What this task involves
Set out exactly every line of the entries below, starting at the line that holds "0xFFFFFF0D#32 = m) (hm" and stopping after the line that holds "and the HMAC bit. -/".

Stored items
'''
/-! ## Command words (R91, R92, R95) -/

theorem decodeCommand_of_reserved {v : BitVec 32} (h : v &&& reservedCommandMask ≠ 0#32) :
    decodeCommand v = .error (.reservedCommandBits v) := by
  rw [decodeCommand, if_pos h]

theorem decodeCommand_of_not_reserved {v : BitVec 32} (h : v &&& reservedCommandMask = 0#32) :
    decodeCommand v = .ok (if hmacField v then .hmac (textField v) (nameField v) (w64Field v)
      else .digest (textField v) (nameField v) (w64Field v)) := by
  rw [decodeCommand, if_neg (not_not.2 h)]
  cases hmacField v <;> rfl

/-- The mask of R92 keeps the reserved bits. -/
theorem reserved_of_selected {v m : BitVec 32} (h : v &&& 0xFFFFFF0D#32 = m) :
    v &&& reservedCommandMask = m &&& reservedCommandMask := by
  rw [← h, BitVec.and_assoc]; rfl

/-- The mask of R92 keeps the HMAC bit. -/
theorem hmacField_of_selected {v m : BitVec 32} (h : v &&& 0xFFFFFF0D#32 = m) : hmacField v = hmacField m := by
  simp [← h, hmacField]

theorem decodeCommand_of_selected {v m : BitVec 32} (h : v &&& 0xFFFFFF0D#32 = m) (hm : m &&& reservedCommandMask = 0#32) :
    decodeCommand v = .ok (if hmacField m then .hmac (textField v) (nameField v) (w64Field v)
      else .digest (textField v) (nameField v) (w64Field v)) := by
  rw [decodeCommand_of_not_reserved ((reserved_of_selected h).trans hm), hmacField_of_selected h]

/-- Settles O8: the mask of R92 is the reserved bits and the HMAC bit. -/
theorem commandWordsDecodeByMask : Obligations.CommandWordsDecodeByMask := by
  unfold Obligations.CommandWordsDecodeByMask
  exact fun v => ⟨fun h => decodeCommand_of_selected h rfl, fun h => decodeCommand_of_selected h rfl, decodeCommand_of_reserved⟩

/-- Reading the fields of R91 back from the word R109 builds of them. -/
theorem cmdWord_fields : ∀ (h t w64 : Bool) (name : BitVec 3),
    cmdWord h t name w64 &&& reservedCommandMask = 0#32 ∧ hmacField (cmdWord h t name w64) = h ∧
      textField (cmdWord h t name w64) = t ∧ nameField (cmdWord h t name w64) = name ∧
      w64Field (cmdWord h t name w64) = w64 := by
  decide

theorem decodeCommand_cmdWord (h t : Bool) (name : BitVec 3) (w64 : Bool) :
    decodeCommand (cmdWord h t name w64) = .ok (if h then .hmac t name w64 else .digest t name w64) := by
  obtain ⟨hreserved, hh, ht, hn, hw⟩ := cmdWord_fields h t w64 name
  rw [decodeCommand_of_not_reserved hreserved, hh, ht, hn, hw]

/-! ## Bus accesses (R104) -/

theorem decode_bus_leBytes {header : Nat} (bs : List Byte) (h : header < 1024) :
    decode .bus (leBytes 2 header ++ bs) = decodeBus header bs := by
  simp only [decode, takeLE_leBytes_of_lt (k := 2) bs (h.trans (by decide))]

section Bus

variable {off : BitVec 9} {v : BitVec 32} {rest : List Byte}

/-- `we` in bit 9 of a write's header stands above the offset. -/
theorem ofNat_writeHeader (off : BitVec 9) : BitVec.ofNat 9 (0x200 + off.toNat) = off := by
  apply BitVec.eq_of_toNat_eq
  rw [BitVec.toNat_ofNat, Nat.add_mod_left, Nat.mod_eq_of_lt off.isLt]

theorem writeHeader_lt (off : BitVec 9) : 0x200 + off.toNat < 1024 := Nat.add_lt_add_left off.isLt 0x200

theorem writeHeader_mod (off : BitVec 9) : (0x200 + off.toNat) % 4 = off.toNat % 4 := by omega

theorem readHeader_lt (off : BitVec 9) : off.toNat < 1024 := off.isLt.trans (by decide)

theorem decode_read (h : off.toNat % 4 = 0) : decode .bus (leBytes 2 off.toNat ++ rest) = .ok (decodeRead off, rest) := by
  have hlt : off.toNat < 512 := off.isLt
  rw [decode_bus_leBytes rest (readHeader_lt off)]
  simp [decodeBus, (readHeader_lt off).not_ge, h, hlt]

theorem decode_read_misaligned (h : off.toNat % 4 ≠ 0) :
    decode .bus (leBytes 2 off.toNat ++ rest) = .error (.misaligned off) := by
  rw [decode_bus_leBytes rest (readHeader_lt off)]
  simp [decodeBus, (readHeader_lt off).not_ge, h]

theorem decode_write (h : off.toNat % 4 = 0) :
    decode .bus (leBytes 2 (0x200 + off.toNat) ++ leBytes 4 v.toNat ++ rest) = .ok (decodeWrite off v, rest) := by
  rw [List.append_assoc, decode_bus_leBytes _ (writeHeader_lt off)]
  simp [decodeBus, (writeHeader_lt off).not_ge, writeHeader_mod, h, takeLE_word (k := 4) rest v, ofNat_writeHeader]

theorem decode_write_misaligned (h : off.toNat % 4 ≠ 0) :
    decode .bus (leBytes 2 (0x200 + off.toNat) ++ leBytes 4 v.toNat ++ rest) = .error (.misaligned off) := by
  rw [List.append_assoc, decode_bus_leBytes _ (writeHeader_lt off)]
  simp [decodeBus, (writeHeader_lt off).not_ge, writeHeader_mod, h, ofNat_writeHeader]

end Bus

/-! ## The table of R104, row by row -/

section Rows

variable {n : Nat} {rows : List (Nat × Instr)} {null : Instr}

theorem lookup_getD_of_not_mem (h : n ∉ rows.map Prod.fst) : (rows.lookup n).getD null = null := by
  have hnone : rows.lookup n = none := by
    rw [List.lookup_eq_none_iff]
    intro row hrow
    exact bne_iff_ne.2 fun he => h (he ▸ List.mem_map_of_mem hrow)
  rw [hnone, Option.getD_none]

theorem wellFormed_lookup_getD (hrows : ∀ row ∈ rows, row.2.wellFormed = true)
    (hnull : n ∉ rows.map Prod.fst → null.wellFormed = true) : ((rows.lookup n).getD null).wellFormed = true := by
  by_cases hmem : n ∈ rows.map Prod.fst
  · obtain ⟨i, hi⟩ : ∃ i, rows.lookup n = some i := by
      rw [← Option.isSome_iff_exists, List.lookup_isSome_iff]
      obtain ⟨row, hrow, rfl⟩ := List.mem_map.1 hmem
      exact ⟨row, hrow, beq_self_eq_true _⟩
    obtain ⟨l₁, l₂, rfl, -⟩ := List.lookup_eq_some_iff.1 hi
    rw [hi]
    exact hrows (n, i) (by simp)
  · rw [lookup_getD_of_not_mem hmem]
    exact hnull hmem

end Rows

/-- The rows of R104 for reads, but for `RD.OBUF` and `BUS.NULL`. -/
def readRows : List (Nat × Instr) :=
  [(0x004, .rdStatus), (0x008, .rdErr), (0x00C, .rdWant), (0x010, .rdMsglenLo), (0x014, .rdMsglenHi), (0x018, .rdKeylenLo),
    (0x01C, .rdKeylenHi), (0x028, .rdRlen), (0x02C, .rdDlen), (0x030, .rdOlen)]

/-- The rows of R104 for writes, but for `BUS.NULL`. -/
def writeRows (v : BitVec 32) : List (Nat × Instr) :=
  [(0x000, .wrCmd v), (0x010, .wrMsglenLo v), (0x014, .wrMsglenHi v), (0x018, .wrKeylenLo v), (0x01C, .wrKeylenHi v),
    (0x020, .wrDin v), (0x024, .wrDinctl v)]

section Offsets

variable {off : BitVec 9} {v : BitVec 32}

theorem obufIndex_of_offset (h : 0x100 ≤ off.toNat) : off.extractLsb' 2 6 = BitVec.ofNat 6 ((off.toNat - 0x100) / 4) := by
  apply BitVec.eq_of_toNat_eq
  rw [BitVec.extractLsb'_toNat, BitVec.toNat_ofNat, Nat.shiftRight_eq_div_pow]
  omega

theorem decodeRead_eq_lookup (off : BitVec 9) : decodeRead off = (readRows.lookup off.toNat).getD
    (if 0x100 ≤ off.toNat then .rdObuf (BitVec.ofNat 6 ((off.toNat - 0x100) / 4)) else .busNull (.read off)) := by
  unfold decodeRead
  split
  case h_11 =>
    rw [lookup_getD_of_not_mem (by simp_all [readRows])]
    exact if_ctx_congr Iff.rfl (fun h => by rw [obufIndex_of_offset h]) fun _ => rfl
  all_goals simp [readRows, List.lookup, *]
'''
Task result
theorem decodeCommand_of_selected {v m : BitVec 32} (h : v &&& 0xFFFFFF0D#32 = m) (hm : m &&& reservedCommandMask = 0#32) :
    decodeCommand v = .ok (if hmacField m then .hmac (textField v) (nameField v) (w64Field v)
      else .digest (textField v) (nameField v) (w64Field v)) := by
  rw [decodeCommand_of_not_reserved ((reserved_of_selected h).trans hm), hmacField_of_selected h]

/-- Settles O8: the mask of R92 is the reserved bits and the HMAC bit. -/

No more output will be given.